STORED DATA:
-- ==== Sys2Proof/WellFormed.lean ====
section
/-! DEFINITION. The decoder's view of an instruction (30_encoding.md R90, R93: an operation and an addressing mode) and the
check that the pairing of the two is one the table has (R97: "An operation is never dispatched with a mode outside its
row"). The operands themselves are bit vectors of the width the format gives them (R91), so no operand can be out of range. -/

namespace Sys2Proof

/-- The modes an operation is encoded with, 30_encoding.md R97. -/
def Operation.modes : Operation → List Mode
  | .adc => [.indexedIndirect, .zeroPage, .immediate, .absolute, .indirectIndexed, .zeroPageX, .absoluteY, .absoluteX]
  | .and => [.indexedIndirect, .zeroPage, .immediate, .absolute, .indirectIndexed, .zeroPageX, .absoluteY, .absoluteX]
  | .asl => [.zeroPage, .accumulator, .absolute, .zeroPageX, .absoluteX]
  | .bcc => [.relative]
  | .bcs => [.relative]
  | .beq => [.relative]
  | .bit => [.zeroPage, .absolute]
  | .bmi => [.relative]
  | .bne => [.relative]
  | .bpl => [.relative]
  | .brk => [.implicit]
  | .bvc => [.relative]
  | .bvs => [.relative]
  | .clc => [.implicit]
  | .cld => [.implicit]
  | .cli => [.implicit]
  | .clv => [.implicit]
  | .cmp => [.indexedIndirect, .zeroPage, .immediate, .absolute, .indirectIndexed, .zeroPageX, .absoluteY, .absoluteX]
  | .cpx => [.immediate, .zeroPage, .absolute]
  | .cpy => [.immediate, .zeroPage, .absolute]
  | .dec => [.zeroPage, .absolute, .zeroPageX, .absoluteX]
  | .dex => [.implicit]
  | .dey => [.implicit]
  | .eor => [.indexedIndirect, .zeroPage, .immediate, .absolute, .indirectIndexed, .zeroPageX, .absoluteY, .absoluteX]
  | .inc => [.zeroPage, .absolute, .zeroPageX, .absoluteX]
  | .inx => [.implicit]
  | .iny => [.implicit]
  | .jmp => [.absolute, .indirectAbsolute]
  | .jsr => [.absolute]
  | .lda => [.indexedIndirect, .zeroPage, .immediate, .absolute, .indirectIndexed, .zeroPageX, .absoluteY, .absoluteX]
  | .ldx => [.immediate, .zeroPage, .absolute, .zeroPageY, .absoluteY]
  | .ldy => [.immediate, .zeroPage, .absolute, .zeroPageX, .absoluteX]
  | .lsr => [.zeroPage, .accumulator, .absolute, .zeroPageX, .absoluteX]
  | .nop => [.implicit]
  | .ora => [.indexedIndirect, .zeroPage, .immediate, .absolute, .indirectIndexed, .zeroPageX, .absoluteY, .absoluteX]
  | .pha => [.implicit]
  | .php => [.implicit]
  | .pla => [.implicit]
  | .plp => [.implicit]
  | .rol => [.zeroPage, .accumulator, .absolute, .zeroPageX, .absoluteX]
  | .ror => [.zeroPage, .accumulator, .absolute, .zeroPageX, .absoluteX]
  | .rti => [.implicit]
  | .rts => [.implicit]
  | .sbc => [.indexedIndirect, .zeroPage, .immediate, .absolute, .indirectIndexed, .zeroPageX, .absoluteY, .absoluteX]
  | .sec => [.implicit]
  | .sed => [.implicit]
  | .sei => [.implicit]
  | .sta => [.indexedIndirect, .zeroPage, .absolute, .indirectIndexed, .zeroPageX, .absoluteY, .absoluteX]
  | .stx => [.zeroPage, .absolute, .zeroPageY]
  | .sty => [.zeroPage, .absolute, .zeroPageX]
  | .tax => [.implicit]
  | .tay => [.implicit]
  | .tsx => [.implicit]
  | .txa => [.implicit]
  | .txs => [.implicit]
  | .tya => [.implicit]

/-- The pairing check on a table entry (R97): it refuses an operation with a mode outside its row. -/
def Entry.wellFormed (e : Entry) : Bool := e.op.modes.contains e.mode

/-- The operation of an instruction: its row's mnemonic (R94, R96). -/
def Instr.operation : Instr → Operation
  | .adcIndexedIndirect _ | .adcZeroPage _ | .adcImmediate _ | .adcAbsolute _ | .adcIndirectIndexed _ | .adcZeroPageX _ | .adcAbsoluteY _ | .adcAbsoluteX _ => .adc
  | .sbcIndexedIndirect _ | .sbcZeroPage _ | .sbcImmediate _ | .sbcAbsolute _ | .sbcIndirectIndexed _ | .sbcZeroPageX _ | .sbcAbsoluteY _ | .sbcAbsoluteX _ => .sbc
  | .andIndexedIndirect _ | .andZeroPage _ | .andImmediate _ | .andAbsolute _ | .andIndirectIndexed _ | .andZeroPageX _ | .andAbsoluteY _ | .andAbsoluteX _ => .and
  | .oraIndexedIndirect _ | .oraZeroPage _ | .oraImmediate _ | .oraAbsolute _ | .oraIndirectIndexed _ | .oraZeroPageX _ | .oraAbsoluteY _ | .oraAbsoluteX _ => .ora
  | .eorIndexedIndirect _ | .eorZeroPage _ | .eorImmediate _ | .eorAbsolute _ | .eorIndirectIndexed _ | .eorZeroPageX _ | .eorAbsoluteY _ | .eorAbsoluteX _ => .eor
  | .bitZeroPage _ | .bitAbsolute _ => .bit
  | .aslZeroPage _ | .aslAccumulator | .aslAbsolute _ | .aslZeroPageX _ | .aslAbsoluteX _ => .asl
  | .lsrZeroPage _ | .lsrAccumulator | .lsrAbsolute _ | .lsrZeroPageX _ | .lsrAbsoluteX _ => .lsr
  | .rolZeroPage _ | .rolAccumulator | .rolAbsolute _ | .rolZeroPageX _ | .rolAbsoluteX _ => .rol
  | .rorZeroPage _ | .rorAccumulator | .rorAbsolute _ | .rorZeroPageX _ | .rorAbsoluteX _ => .ror
  | .cmpIndexedIndirect _ | .cmpZeroPage _ | .cmpImmediate _ | .cmpAbsolute _ | .cmpIndirectIndexed _ | .cmpZeroPageX _ | .cmpAbsoluteY _ | .cmpAbsoluteX _ => .cmp
  | .cpxImmediate _ | .cpxZeroPage _ | .cpxAbsolute _ => .cpx
  | .cpyImmediate _ | .cpyZeroPage _ | .cpyAbsolute _ => .cpy
  | .incZeroPage _ | .incAbsolute _ | .incZeroPageX _ | .incAbsoluteX _ => .inc
  | .decZeroPage _ | .decAbsolute _ | .decZeroPageX _ | .decAbsoluteX _ => .dec
  | .inx => .inx
  | .iny => .iny
  | .dex => .dex
  | .dey => .dey
  | .bcc _ => .bcc
  | .bcs _ => .bcs
  | .beq _ => .beq
  | .bmi _ => .bmi
  | .bne _ => .bne
  | .bpl _ => .bpl
  | .bvc _ => .bvc
  | .bvs _ => .bvs
  | .jmpAbsolute _ | .jmpIndirectAbsolute _ => .jmp
  | .jsr _ => .jsr
  | .rts => .rts
  | .brk => .brk
  | .rti => .rti
  | .pha => .pha
  | .php => .php
  | .pla => .pla
  | .plp => .plp
  | .tax => .tax
  | .tay => .tay
  | .txa => .txa
  | .tya => .tya
  | .tsx => .tsx
  | .txs => .txs
  | .clc => .clc
  | .cld => .cld
  | .cli => .cli
  | .clv => .clv
  | .sec => .sec
  | .sed => .sed
  | .sei => .sei
  | .nop => .nop
  | .ldaIndexedIndirect _ | .ldaZeroPage _ | .ldaImmediate _ | .ldaAbsolute _ | .ldaIndirectIndexed _ | .ldaZeroPageX _ | .ldaAbsoluteY _ | .ldaAbsoluteX _ => .lda
  | .ldxImmediate _ | .ldxZeroPage _ | .ldxAbsolute _ | .ldxZeroPageY _ | .ldxAbsoluteY _ => .ldx
  | .ldyImmediate _ | .ldyZeroPage _ | .ldyAbsolute _ | .ldyZeroPageX _ | .ldyAbsoluteX _ => .ldy
  | .staIndexedIndirect _ | .staZeroPage _ | .staAbsolute _ | .staIndirectIndexed _ | .staZeroPageX _ | .staAbsoluteY _ | .staAbsoluteX _ => .sta
  | .stxZeroPage _ | .stxAbsolute _ | .stxZeroPageY _ => .stx
  | .styZeroPage _ | .styAbsolute _ | .styZeroPageX _ => .sty

/-- The addressing mode of an instruction together with its operand bytes (R92, R96). -/
def Instr.operand : Instr → Operand
  | .adcIndexedIndirect b => .indexedIndirect b
  | .adcZeroPage b => .zeroPage b
  | .adcImmediate b => .immediate b
  | .adcAbsolute w => .absolute w
  | .adcIndirectIndexed b => .indirectIndexed b
  | .adcZeroPageX b => .zeroPageX b
  | .adcAbsoluteY w => .absoluteY w
  | .adcAbsoluteX w => .absoluteX w
  | .sbcIndexedIndirect b => .indexedIndirect b
  | .sbcZeroPage b => .zeroPage b
  | .sbcImmediate b => .immediate b
  | .sbcAbsolute w => .absolute w
  | .sbcIndirectIndexed b => .indirectIndexed b
  | .sbcZeroPageX b => .zeroPageX b
  | .sbcAbsoluteY w => .absoluteY w
  | .sbcAbsoluteX w => .absoluteX w
  | .andIndexedIndirect b => .indexedIndirect b
  | .andZeroPage b => .zeroPage b
  | .andImmediate b => .immediate b
  | .andAbsolute w => .absolute w
  | .andIndirectIndexed b => .indirectIndexed b
  | .andZeroPageX b => .zeroPageX b
  | .andAbsoluteY w => .absoluteY w
  | .andAbsoluteX w => .absoluteX w
  | .oraIndexedIndirect b => .indexedIndirect b
  | .oraZeroPage b => .zeroPage b
  | .oraImmediate b => .immediate b
  | .oraAbsolute w => .absolute w
  | .oraIndirectIndexed b => .indirectIndexed b
  | .oraZeroPageX b => .zeroPageX b
  | .oraAbsoluteY w => .absoluteY w
  | .oraAbsoluteX w => .absoluteX w
  | .eorIndexedIndirect b => .indexedIndirect b
  | .eorZeroPage b => .zeroPage b
  | .eorImmediate b => .immediate b
  | .eorAbsolute w => .absolute w
  | .eorIndirectIndexed b => .indirectIndexed b
  | .eorZeroPageX b => .zeroPageX b
  | .eorAbsoluteY w => .absoluteY w
  | .eorAbsoluteX w => .absoluteX w
  | .bitZeroPage b => .zeroPage b
  | .bitAbsolute w => .absolute w
  | .aslZeroPage b => .zeroPage b
  | .aslAccumulator => .accumulator
  | .aslAbsolute w => .absolute w
  | .aslZeroPageX b => .zeroPageX b
  | .aslAbsoluteX w => .absoluteX w
  | .lsrZeroPage b => .zeroPage b
  | .lsrAccumulator => .accumulator
  | .lsrAbsolute w => .absolute w
  | .lsrZeroPageX b => .zeroPageX b
  | .lsrAbsoluteX w => .absoluteX w
  | .rolZeroPage b => .zeroPage b
  | .rolAccumulator => .accumulator
  | .rolAbsolute w => .absolute w
  | .rolZeroPageX b => .zeroPageX b
  | .rolAbsoluteX w => .absoluteX w
  | .rorZeroPage b => .zeroPage b
  | .rorAccumulator => .accumulator
  | .rorAbsolute w => .absolute w
  | .rorZeroPageX b => .zeroPageX b
  | .rorAbsoluteX w => .absoluteX w
  | .cmpIndexedIndirect b => .indexedIndirect b
  | .cmpZeroPage b => .zeroPage b
  | .cmpImmediate b => .immediate b
  | .cmpAbsolute w => .absolute w
  | .cmpIndirectIndexed b => .indirectIndexed b
  | .cmpZeroPageX b => .zeroPageX b
  | .cmpAbsoluteY w => .absoluteY w
  | .cmpAbsoluteX w => .absoluteX w
  | .cpxImmediate b => .immediate b
  | .cpxZeroPage b => .zeroPage b
  | .cpxAbsolute w => .absolute w
  | .cpyImmediate b => .immediate b
  | .cpyZeroPage b => .zeroPage b
  | .cpyAbsolute w => .absolute w
  | .incZeroPage b => .zeroPage b
  | .incAbsolute w => .absolute w
  | .incZeroPageX b => .zeroPageX b
  | .incAbsoluteX w => .absoluteX w
  | .decZeroPage b => .zeroPage b
  | .decAbsolute w => .absolute w
  | .decZeroPageX b => .zeroPageX b
  | .decAbsoluteX w => .absoluteX w
  | .inx => .implicit
  | .iny => .implicit
  | .dex => .implicit
  | .dey => .implicit
  | .bcc b => .relative b
  | .bcs b => .relative b
  | .beq b => .relative b
  | .bmi b => .relative b
  | .bne b => .relative b
  | .bpl b => .relative b
  | .bvc b => .relative b
  | .bvs b => .relative b
  | .jmpAbsolute w => .absolute w
  | .jmpIndirectAbsolute w => .indirectAbsolute w
  | .jsr w => .absolute w
  | .rts => .implicit
  | .brk => .implicit
  | .rti => .implicit
  | .pha => .implicit
  | .php => .implicit
  | .pla => .implicit
  | .plp => .implicit
  | .tax => .implicit
  | .tay => .implicit
  | .txa => .implicit
  | .tya => .implicit
  | .tsx => .implicit
  | .txs => .implicit
  | .clc => .implicit
  | .cld => .implicit
  | .cli => .implicit
  | .clv => .implicit
  | .sec => .implicit
  | .sed => .implicit
  | .sei => .implicit
  | .nop => .implicit
  | .ldaIndexedIndirect b => .indexedIndirect b
  | .ldaZeroPage b => .zeroPage b
  | .ldaImmediate b => .immediate b
  | .ldaAbsolute w => .absolute w
  | .ldaIndirectIndexed b => .indirectIndexed b
  | .ldaZeroPageX b => .zeroPageX b
  | .ldaAbsoluteY w => .absoluteY w
  | .ldaAbsoluteX w => .absoluteX w
  | .ldxImmediate b => .immediate b
  | .ldxZeroPage b => .zeroPage b
  | .ldxAbsolute w => .absolute w
  | .ldxZeroPageY b => .zeroPageY b
  | .ldxAbsoluteY w => .absoluteY w
  | .ldyImmediate b => .immediate b
  | .ldyZeroPage b => .zeroPage b
  | .ldyAbsolute w => .absolute w
  | .ldyZeroPageX b => .zeroPageX b
  | .ldyAbsoluteX w => .absoluteX w
  | .staIndexedIndirect b => .indexedIndirect b
  | .staZeroPage b => .zeroPage b
  | .staAbsolute w => .absolute w
  | .staIndirectIndexed b => .indirectIndexed b
  | .staZeroPageX b => .zeroPageX b
  | .staAbsoluteY w => .absoluteY w
  | .staAbsoluteX w => .absoluteX w
  | .stxZeroPage b => .zeroPage b
  | .stxAbsolute w => .absolute w
  | .stxZeroPageY b => .zeroPageY b
  | .styZeroPage b => .zeroPage b
  | .styAbsolute w => .absolute w
  | .styZeroPageX b => .zeroPageX b

/-- The addressing mode of an instruction (R96). -/
def Instr.mode (i : Instr) : Mode := i.operand.mode

/-- An instruction is well formed when its operation and mode are a pairing of the table (R97). -/
def Instr.wellFormed (i : Instr) : Bool := Entry.wellFormed ⟨i.operation, i.mode⟩

end Sys2Proof
end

TASK INSTRUCTIONS: In the listing above, find each line with the word "cmpIndirectIndexed" and copy it.

RESULT BELOW:
  | .cmpIndexedIndirect _ | .cmpZeroPage _ | .cmpImmediate _ | .cmpAbsolute _ | .cmpIndirectIndexed _ | .cmpZeroPageX _ | .cmpAbsoluteY _ | .cmpAbsoluteX _ => .cmp
  | .cmpIndirectIndexed b => .indirectIndexed b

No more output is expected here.